■ **DATA EXTRACT**:

/-- R409 to R412, R414, R378: a mailbox channel takes one message at a time from a master that may send on it, refuses a second with CAPACITY and another
master with PERM, both logged; TAKE empties it; the supervisor's LOCK fixes which hosts are attached. -/
def Obligations.Mailboxes : Prop :=
  (∀ (c : Fin 64) (m : Master) (d : W64) (s : State), 2 ≤ m.val ∨ s.rd PWR_STATE_STATE = 0 →
    let log := fun (code : Nat) (t : State) => t.rd MBX_LOG_VALID = 1 ∧ t.rd MBX_LOG_COUNT = min (s.rd MBX_LOG_COUNT + 1) 65535 ∧
      (s.rd MBX_LOG_VALID = 0 → t.rd MBX_LOG_CHANNEL = c.val ∧ t.rd MBX_LOG_MASTER = m.val ∧ t.rd MBX_LOG_CODE = code) ∧
      (s.rd MBX_LOG_VALID = 1 → t.rd MBX_LOG_MULTI = 1 ∧ t.rd MBX_LOG_CHANNEL = s.rd MBX_LOG_CHANNEL ∧ t.rd MBX_LOG_CODE = s.rd MBX_LOG_CODE) ∧
      rfWord t.regs MBX_STAT c.val = rfWord s.regs MBX_STAT c.val ∧ rfWord t.regs MBX_DATA c.val = rfWord s.regs MBX_DATA c.val ∧ { t with regs := s.regs } = s
    (s.mbxOk c.val m.val true = true → s.rd MBX_STAT_FULL c.val = 0 → Yields (.mailboxSend c m true d) s fun t => rfWord t.regs MBX_DATA c.val = d ∧
      t.rd MBX_STAT_FULL c.val = 1 ∧ t.rd MBX_STAT_STAMP c.val = m.val ∧ t.rd MBX_STAT_CODE c.val = 0 ∧
      t.rd MBX_STAT_SENDS c.val = (s.rd MBX_STAT_SENDS c.val + 1) % 256 ∧ { t with regs := s.regs } = s ∧
      RegsBut [(⟨MBX_DATA, 0, 64⟩, c.val), (MBX_STAT_FULL, c.val), (MBX_STAT_STAMP, c.val), (MBX_STAT_CODE, c.val), (MBX_STAT_SENDS, c.val)] s t) ∧
    (s.mbxOk c.val m.val true = true → s.rd MBX_STAT_FULL c.val = 1 → Yields (.mailboxSend c m true d) s (log 0x0B)) ∧
    (s.mbxOk c.val m.val true = false → Yields (.mailboxSend c m true d) s (log 0x05)) ∧
    (s.mbxOk c.val m.val false = false → Yields (.mailboxTake c m true) s (log 0x05)) ∧
    (s.mbxOk c.val m.val false = true → Yields (.mailboxTake c m true) s fun t => t.rd MBX_STAT_FULL c.val = 0 ∧ RegsBut [(MBX_STAT_FULL, c.val)] s t ∧
      { t with regs := s.regs } = s) ∧
    (∀ i : Instr, i = .mailboxSend c m false d ∨ i = .mailboxTake c m false → Yields i s fun t =>
      t.out = s.out ++ (if m.val < 2 then [.aer m.val 1] else []) ∧ t.rd GLB_HOSTLOG_VALID = 1 ∧ rfWord t.regs MBX_STAT c.val = rfWord s.regs MBX_STAT c.val)) ∧
  (∀ s : State, s.rd MBX_CTRL_LOCK = 0 → Yields (.mailboxLock 2) s fun t => t.rd MBX_CTRL_LOCK = 1 ∧
    t.rd GLB_HOSTCFG_DUAL = (if s.rd GLB_PORT_LINK_UP 0 = 1 ∧ s.rd GLB_PORT_LINK_UP 1 = 1 then 1 else 0) ∧
    t.rd MBX_CTRL_LATE = (if s.rd GLB_PORT_LINK_UP 0 = 1 ∧ s.rd GLB_PORT_LINK_UP 1 = 1 then 0 else
      (if s.rd GLB_PORT_LINK_UP 0 = 1 then 0 else 1) + (if s.rd GLB_PORT_LINK_UP 1 = 1 then 0 else 2)) ∧
    RegsBut [(MBX_CTRL_LOCK, 0), (GLB_HOSTCFG_DUAL, 0), (MBX_CTRL_LATE, 0)] s t ∧ { t with regs := s.regs } = s) ∧
  (∀ (m : Master) (s : State), m.val < 2 → Yields (.mailboxLock m) s fun t => t.rd MBX_CTRL_LOCK = s.rd MBX_CTRL_LOCK ∧ t.rd GLB_HOSTLOG_VALID = 1 ∧
    t.out = s.out ++ [.aer m.val 1])

/-- R261, R369 to R379, R406, R444, R482, Table 16-3, Table 16-5: the host ports. BAR2 reaches HBM through its window and the Harbour station's
memory channel, answers with what comes back, and logs a hole; an unmasked vector sends
what was pended; ownership is claimed, released and taken over; a port reset orphans its host's rings and stops its Ferry transfers.
The model's choices it rests on: log 21, 29, 72, 73. -/
def Obligations.HostPorts : Prop :=
  ∀ (port : Fin 2) (s : State),
    let p := port.val
    (∀ (off : BitVec 41) (pa : Nat), s.bar2Pa p off.toNat = some pa → s.rd BWT_STATUS_SAFE = 0 →
      (∀ len, 0 < len → s.bar2Up = true → paOk pa len = true → (s.shg (paStack pa)).lost = false → s.portClear 40 →
        Yields (.bar2Read port off len) s fun t => t.out = s.out ∧
          s.asks t (.hrb (.bar2Read p pa len)) 40 ⟨1, 0, 0, pa / 32 * 32, (pa % 32 + len + 31) / 32, 0, 0, 0, [], []⟩) ∧
      (∀ len, 0 < len → s.bar2Up = true → paOk pa len = true → (s.shg (paStack pa)).lost = true →
        Yields (.bar2Read port off len) s (· = { s with out := s.out ++ [.replyError 8, .aer p 2] })) ∧
      (∀ len, s.bar2Up = true → paOk pa len = false → Yields (.bar2Read port off len) s fun t => t.out = s.out ++ [.aer p 1, .replyError 4] ∧
        t.rd GLB_HOSTLOG_VALID = 1 ∧ (s.rd GLB_HOSTLOG_VALID = 0 → t.rd GLB_HOSTLOG_PORT = p ∧ t.rd GLB_HOSTLOG_BAR = 1 ∧ t.rd GLB_HOSTLOG_CODE = 4 ∧
          t.rd GLB_HOSTLOG_OFFSET = off.toNat) ∧ { t with regs := s.regs, out := s.out } = s) ∧
      (∀ len, s.hbmOpen = true → s.rd PWR_STATE_STATE = 2 → Yields (.bar2Read port off len) s fun t => t.rd PWR_STATE_STATE = 5 ∧ t.rd PWR_STATE_WAKE_CAUSE = 4 ∧
        t.out = s.out ++ [.aer p 2, .replyError 8] ∧ t.hbm = s.hbm) ∧
      (∀ data, data ≠ [] → s.bar2Up = true → paOk pa data.length = true → (s.shg (paStack pa)).lost = false → s.portClear 40 →
        let u := (pa % 32 + data.length + 31) / 32
        Yields (.bar2Write port off data false) s fun t => t.out = s.out ∧
          s.asks t (.hrb (.bar2Write p)) 40 ⟨2, 0, 0, pa / 32 * 32, u, 0, 0, 0, leBytes (pa % 32) 0 ++ data ++ leBytes (32 * u - pa % 32 - data.length) 0, []⟩
            (some (pa % 32, data.length))) ∧
      (∀ data, s.bar2Up = true → paOk pa data.length = false → Yields (.bar2Write port off data false) s fun t => t.hbm = s.hbm ∧ t.out = s.out ++ [.aer p 1] ∧
        t.rd GLB_HOSTLOG_VALID = 1)) ∧
    (∀ (k : Fin 16) (r : MemReq) (rs : List MemReq) (pa len : Nat), s.mreqs = r :: rs → (∀ x ∈ rs, x.uid ≠ r.uid) → r.q = 40 → r.k = k.val →
      r.dest = .hrb (.bar2Read p pa len) → r.kind = 1 → s.hrbDone = [] → (∀ x ∈ s.mwait, x.1.q ≠ 40) →
      (∀ m rest, s.inbox = (40, 24 + k.val, m) :: rest → r.rid = m.rid → m.typ = 3 → r.code = 0 → m.code = 0 → (∀ b ∈ m.bad, b = false) → m.off = 0 →
        m.data.length = 32 * r.len → r.data.length = 32 * r.len → r.seen = [] → Yields (.rdata 40) s fun t => t.inbox = rest ∧ t.mreqs = rs ∧
          t.out = s.out ++ [.reply ((m.data.drop (pa % 32)).take len) false]) ∧
      (∀ rid : BitVec 12, r.rid = rid.toNat → r.wall + 32768 ≤ s.wall → Yields (.memoryRequestTimeout 40 k rid) s fun t => t.mreqs = rs ∧
        t.out = s.out ++ [.replyError 8, .aer p 2])) ∧
    (∀ v : BitVec 8, (s.port p).enable = true → (s.port p).busMaster = true → (s.port p).funcMask = false → s.rd GLB_PORT_LINK_UP p = 1 →
      (∀ w, w < 256 → (s.port p).pend.getLsbD w = true → (s.port p).mask.getLsbD w = true) →
      Yields (.msixUnmask port (some v)) s fun t => (∀ w, w < 256 → (t.port p).mask.getLsbD w = ((s.port p).mask.getLsbD w && w != v.toNat)) ∧
        (∀ w, w < 256 → (t.port p).pend.getLsbD w = ((s.port p).pend.getLsbD w && w != v.toNat)) ∧
        t.out = s.out ++ (if (s.port p).pend.getLsbD v.toNat then [.msix p v.toNat] else []) ∧ { t with ports := s.ports, out := s.out } = s) ∧
    (∀ i : Instr, i = .msixUnmask port none → (s.port p).pend = 0 → Yields i s fun t => t.port p = { s.port p with funcMask := false } ∧ { t with ports := s.ports } = s) ∧
    (s.rd GLB_HOSTCFG_OWNER_VALID = 0 → Yields (.claim port) s fun t => t.rd GLB_HOSTCFG_OWNER_VALID = 1 ∧ t.rd GLB_HOSTCFG_OWNER = p ∧ t.rd GLB_DRVVER_VERSION = 0 ∧
      t.rd GLB_FWSTAT_MISMATCH = 0 ∧
      RegsBut [(GLB_HOSTCFG_OWNER_VALID, 0), (GLB_HOSTCFG_OWNER, 0), (GLB_DRVVER_VERSION, 0), (GLB_FWSTAT_MISMATCH, 0)] s t ∧ { t with regs := s.regs } = s) ∧
    (s.rd GLB_HOSTCFG_OWNER_VALID = 1 → Yields (.claim port) s (· = s)) ∧
    (s.owns p = true → Yields (.release port) s fun t => t.rd GLB_HOSTCFG_OWNER_VALID = 0 ∧ t.rd GLB_DRVVER_VERSION = 0 ∧
      RegsBut [(GLB_HOSTCFG_OWNER_VALID, 0), (GLB_DRVVER_VERSION, 0), (GLB_FWSTAT_MISMATCH, 0)] s t ∧ { t with regs := s.regs } = s) ∧
    (s.owns p = false → Yields (.release port) s fun t => t.rd GLB_HOSTCFG_OWNER_VALID = s.rd GLB_HOSTCFG_OWNER_VALID ∧ t.rd GLB_HOSTCFG_OWNER = s.rd GLB_HOSTCFG_OWNER ∧
      t.out = s.out ++ [.aer p 1] ∧ t.rd GLB_HOSTLOG_VALID = 1) ∧
    (s.rd GLB_HOSTCFG_OWNER_VALID = 1 → s.rd GLB_HOSTCFG_OWNER = 1 - p →
      let lost := s.rd GLB_PORT_LINK_UP (1 - p) = 0 ∧ (s.port (1 - p)).downAt + 100000000 ≤ s.wall ∨
        (∃ n, n < 64 ∧ s.rd RNG_STAT_STATE ((1 - p) * 64 + n) ≠ 0) ∧ ∀ n, n < 64 → s.rd RNG_STAT_STATE ((1 - p) * 64 + n) = 0 ∨ s.rd RNG_STAT_STATE ((1 - p) * 64 + n) = 2
      (lost → Yields (.takeover port) s fun t => t.rd GLB_HOSTCFG_OWNER = p ∧ t.rd GLB_HOSTCFG_OWNER_VALID = 1 ∧ t.rd GLB_DRVVER_VERSION = 0 ∧
        RegsBut [(GLB_HOSTCFG_OWNER, 0), (GLB_DRVVER_VERSION, 0), (GLB_FWSTAT_MISMATCH, 0)] s t ∧ { t with regs := s.regs } = s) ∧
      (¬lost → Yields (.takeover port) s (· = s))) ∧
    (∀ down, Yields (.portReset port down) s fun t => (t.port p).enable = false ∧ (t.port p).busMaster = false ∧ (t.port p).pend = 0 ∧
      t.rd GLB_BAR2WIN_WIN_BASE p = 0 ∧ t.rd GLB_PORT_RESETS p = min (s.rd GLB_PORT_RESETS p + 1) 65535 ∧
      (down = true → t.rd GLB_PORT_LINK_UP p = 0 ∧ t.rd GLB_PORT_SPEED p = 0 ∧ t.rd GLB_PORT_WIDTH p = 0) ∧
      (∀ n, n < 64 → t.rd RNG_STAT_STATE (p * 64 + n) = (if s.rd RNG_STAT_STATE (p * 64 + n) = 1 then 2 else s.rd RNG_STAT_STATE (p * 64 + n)) ∧
        t.rd RNG_STAT_STATE ((1 - p) * 64 + n) = s.rd RNG_STAT_STATE ((1 - p) * 64 + n)) ∧
      (∀ c d, c < 32 → (s.fry c).cur = some d → (d.ss = p + 1 ∨ d.ds = p + 1) → ∃ e, (t.fry c).cur = some e ∧ e.stop = true ∧
        e.bursts = d.bursts.filter (·.writing) ∧ e.code = worstCode d.code 7) ∧
      (∀ c d, c < 32 → (s.fry c).cur = some d → d.ss ≠ p + 1 → d.ds ≠ p + 1 → (t.fry c).cur = some d) ∧
      t.hbm = s.hbm ∧ t.tiles = s.tiles ∧ t.rings = s.rings ∧ t.port (1 - p) = s.port (1 - p) ∧ (s.owns p = true → t.rd GLB_DRVVER_VERSION = 0)) ∧
    (∀ speed width flit, Yields (.portLinkUp port speed width flit) s fun t => t.rd GLB_PORT_LINK_UP p = 1 ∧ t.rd GLB_PORT_SPEED p = speed.toNat ∧
      t.rd GLB_PORT_WIDTH p = width.toNat ∧ t.rd GLB_PORT_FLIT p = (if flit then 1 else 0) ∧ { t with regs := s.regs } = s ∧
      RegsBut [(GLB_PORT_LINK_UP, p), (GLB_PORT_SPEED, p), (GLB_PORT_WIDTH, p), (GLB_PORT_FLIT, p)] s t)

■ **REQUIRED WORK**: Filter the records for lines containing the word "msixUnmask" and copy each one.

■ **REPLY TO THE EXERCISE**:
      Yields (.msixUnmask port (some v)) s fun t => (∀ w, w < 256 → (t.port p).mask.getLsbD w = ((s.port p).mask.getLsbD w && w != v.toNat)) ∧
    (∀ i : Instr, i = .msixUnmask port none → (s.port p).pend = 0 → Yields i s fun t => t.port p = { s.port p with funcMask := false } ∧ { t with ports := s.ports } = s) ∧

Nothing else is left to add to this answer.